» Work request
Reproduce, exactly, the lines of the material below from the line containing "if a = aHSW_BLEED then d.setStop" through the line containing "register (R173). -/", with both end lines included and nothing else.

» Data to process

/-- A member's role is settled: the input owner is the primary of two cold starts or a primary alone; a standby of a running
partner owns the input when that partner does not (R405). Step 6 begins. -/
def Dev.settleAs (primary alone both : Bool) (d : Dev) : Dev :=
  let other := d.pair.partner.hello.any (·.owner)
  let diff := d.pair.partner.hello.any fun h => decide (h.seq ≠ d.sys.imageSeq) || decide (h.bodyCrc ≠ d.sys.imageCrc)
  let owner := if both || alone then primary else !other
  let d := { d with pair := { d.pair with
    primary := primary, alone := alone, settled := true, waiting := false, owner := owner, mismatch := !primary && diff } }
  d.enterStep6

/-- The partner's latest HELLO shows it in HALT, and none has come from it in START: R389's rows for no HELLO apply (DEDUCED: log
entry 38). -/
def Dev.silent (d : Dev) : Bool := d.pair.partner.hello.all (fun h => h.state = 4 && !h.authority) && !d.pair.partner.started

/-- Step 5 has completed and the role is not settled: R389's table is applied. -/
def Dev.settleRole (d : Dev) : Dev :=
  if !d.inPair then d.enterStep6
  else if d.pair.partner.hello.any (·.authority) then d.settleAs false false false
  else if d.pair.partner.started then d.settleAs (d.pins.role = 1) false true
  else if d.pair.partner.hello.any (fun h => h.state = 2) then d.settleAs true false false
  else { d with pair.waiting := !d.silent || d.pair.pfltLowAt.isNone }

/-- A pair member waits before step 6 for its role (R389). -/
def Dev.awaitsRole (d : Dev) : Bool := d.inStep 6 && d.inPair && !d.pair.settled

/-- Step 5 has ended: the lost back-off begins (R440), an unlocked device is at maintenance level (R436), and the role is
settled. -/
def Dev.endStep5 (d : Dev) : Dev :=
  let d := if d.acc.lost then d.onAcc fun x => { x with lost := false, fails := 7, backEnd := d.now + 64 * secEu } else d
  let d := d.toStep 6
  ({ d with pair.negAt := d.now, pair.settled := false }).fieldSession.settleRole

/-- The other copy comes into force when the selected image does not name this device (R41). -/
def Dev.fallback (copyB : Bool) (i : Image) (d : Dev) : Dev :=
  (((d.noteRead (imageAddr copyB) 0x40000).loadImage copyB i).stick aSYS_STARTLOG 4).raiseDev 0x4002 [BitVec.ofNat 8 copyB.toNat]
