-- ==== Sys2Proof/Machine/Registers.lean ====
section
/-! DEFINITION. How a write lands in the register file by the class of each field (01_architecture.md, R8–R11;
14_management_and_access.md, R434; 05_law_engine.md, R176). -/

namespace Sys2Proof.Machine

/-- The rail and region whose coefficient bank holds address `a` (R181). -/
def bankOf (a : Nat) : Nat × Nat := ((a - 0x60000) / 0x800, (a - 0x60000) % 0x800 / 0x80)

/-- A write to a shadow of a bank whose commit is accepted and not yet applied is kept for after the exchange (R176). -/
def Dev.noteLate (a : Nat) (v : Word) (d : Dev) : Dev :=
  if !isBank a then d
  else d.onLaw (bankOf a).1 fun l =>
    { l with groups := l.groups.map fun g => if g.code = (bankOf a).2 then { g with late := g.late.wr a v } else g }

/-- A write of YARD_ONLIMn: the word it replaces governs each stall up to its next period boundary (R9, R434). Two of the longest
periods are kept. -/
def Dev.noteOnlim (a : Nat) (old : Word) (d : Dev) : Dev :=
  let n := (a - aYARD_ONLIM 0) / 0x100
  if a ≠ aYARD_ONLIM n || 8 ≤ n then d
  else d.onYard n fun y => { y with onlims := (y.onlims.filter fun x => decide (d.now ≤ x.1 + edgesKept)) ++ [(d.now, old)] }

/-- A word lands in the register of row `r` at address `a`: live and period fields in the field, every RW field in the copy
that the host reads, and a 1 clears a W1C bit (R8, R434). Of the period fields the on-time limits still wait for each stall's
boundary; the others are stage parameters, which the stage applies at its own (R84, R226, R249; log entry 115). -/
def Dev.land (r : RegDesc) (a : Nat) (v : Word) (d : Dev) : Dev :=
  let g := d.regs
  let clear : Word := ~~~(v &&& BitVec.ofNat 32 r.w1c)
  let d := { d with regs := { g with
    act := g.act.wr a (blend (r.live ||| r.period) (g.act.rd a) v), hold := g.hold.wr a (blend r.rw (g.hold.rd a) v),
    stat := g.stat.wr a (g.stat.rd a &&& clear), ovf := g.ovf.wr a (g.ovf.rd a &&& clear) } }
  let d := (d.noteLate a (blend r.rw 0 v)).noteOnlim a (g.act.rd a)
  if r.start = 0 then d else { d with sys.pendingStart := d.startDiffers }

/-- A word that the primary's host wrote lands at a standby (R397); its own stop level and ceiling follow (R229, R293). -/
def Dev.landAt (a : Nat) (v : Word) (d : Dev) : Dev :=
  if a = aLOFT_PROT then d.writeProt (fld v 1 0)
  else match findDesc a with
    | some r =>
      let d := d.land r a v
      if a = aHSW_BLEED then d.setStop
      else if a = aXNT_RETCFG && d.regs.act.XNT_RETCFG_EN = 0 then { d with ret.ceil := false }
      else d
    | none => d

/-- The value in force behind the RW fields of address `a`: for a bank's shadow, the active register (R173). -/
def Dev.inForce (d : Dev) (a : Nat) : Word := if isBank a then d.stat (a - 0x40) else d.regs.act.rd a

/-- A register takes its shadow and its value in force from another device (R393). IN_DLY in force is the member's own, by which its
SYNC_IN edges fall on multiples of MULT (R73, R410). -/
def Dev.copyReg (a : Nat) (shadow inForce : Word) (d : Dev) : Dev :=
  match findDesc a with
  | none => d
  | some r =>
    let g := d.regs
    let inForce := if a = aTB_SYNCIO then blend 0x0FFF0000 inForce (g.act.rd a) else inForce
    let hold := g.hold.wr a (blend r.rw (g.hold.rd a) shadow)
    { d with regs := if isBank a then { g with hold := hold, stat := g.stat.wr (a - 0x40) (blend r.rw 0 inForce) }
                     else { g with hold := hold, act := g.act.wr a (blend r.rw (g.act.rd a) inForce) } }

end Sys2Proof.Machine
end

» Response to the task
      if a = aHSW_BLEED then d.setStop
      else if a = aXNT_RETCFG && d.regs.act.XNT_RETCFG_EN = 0 then { d with ret.ceil := false }
      else d
    | none => d

/-- The value in force behind the RW fields of address `a`: for a bank's shadow, the active register (R173). -/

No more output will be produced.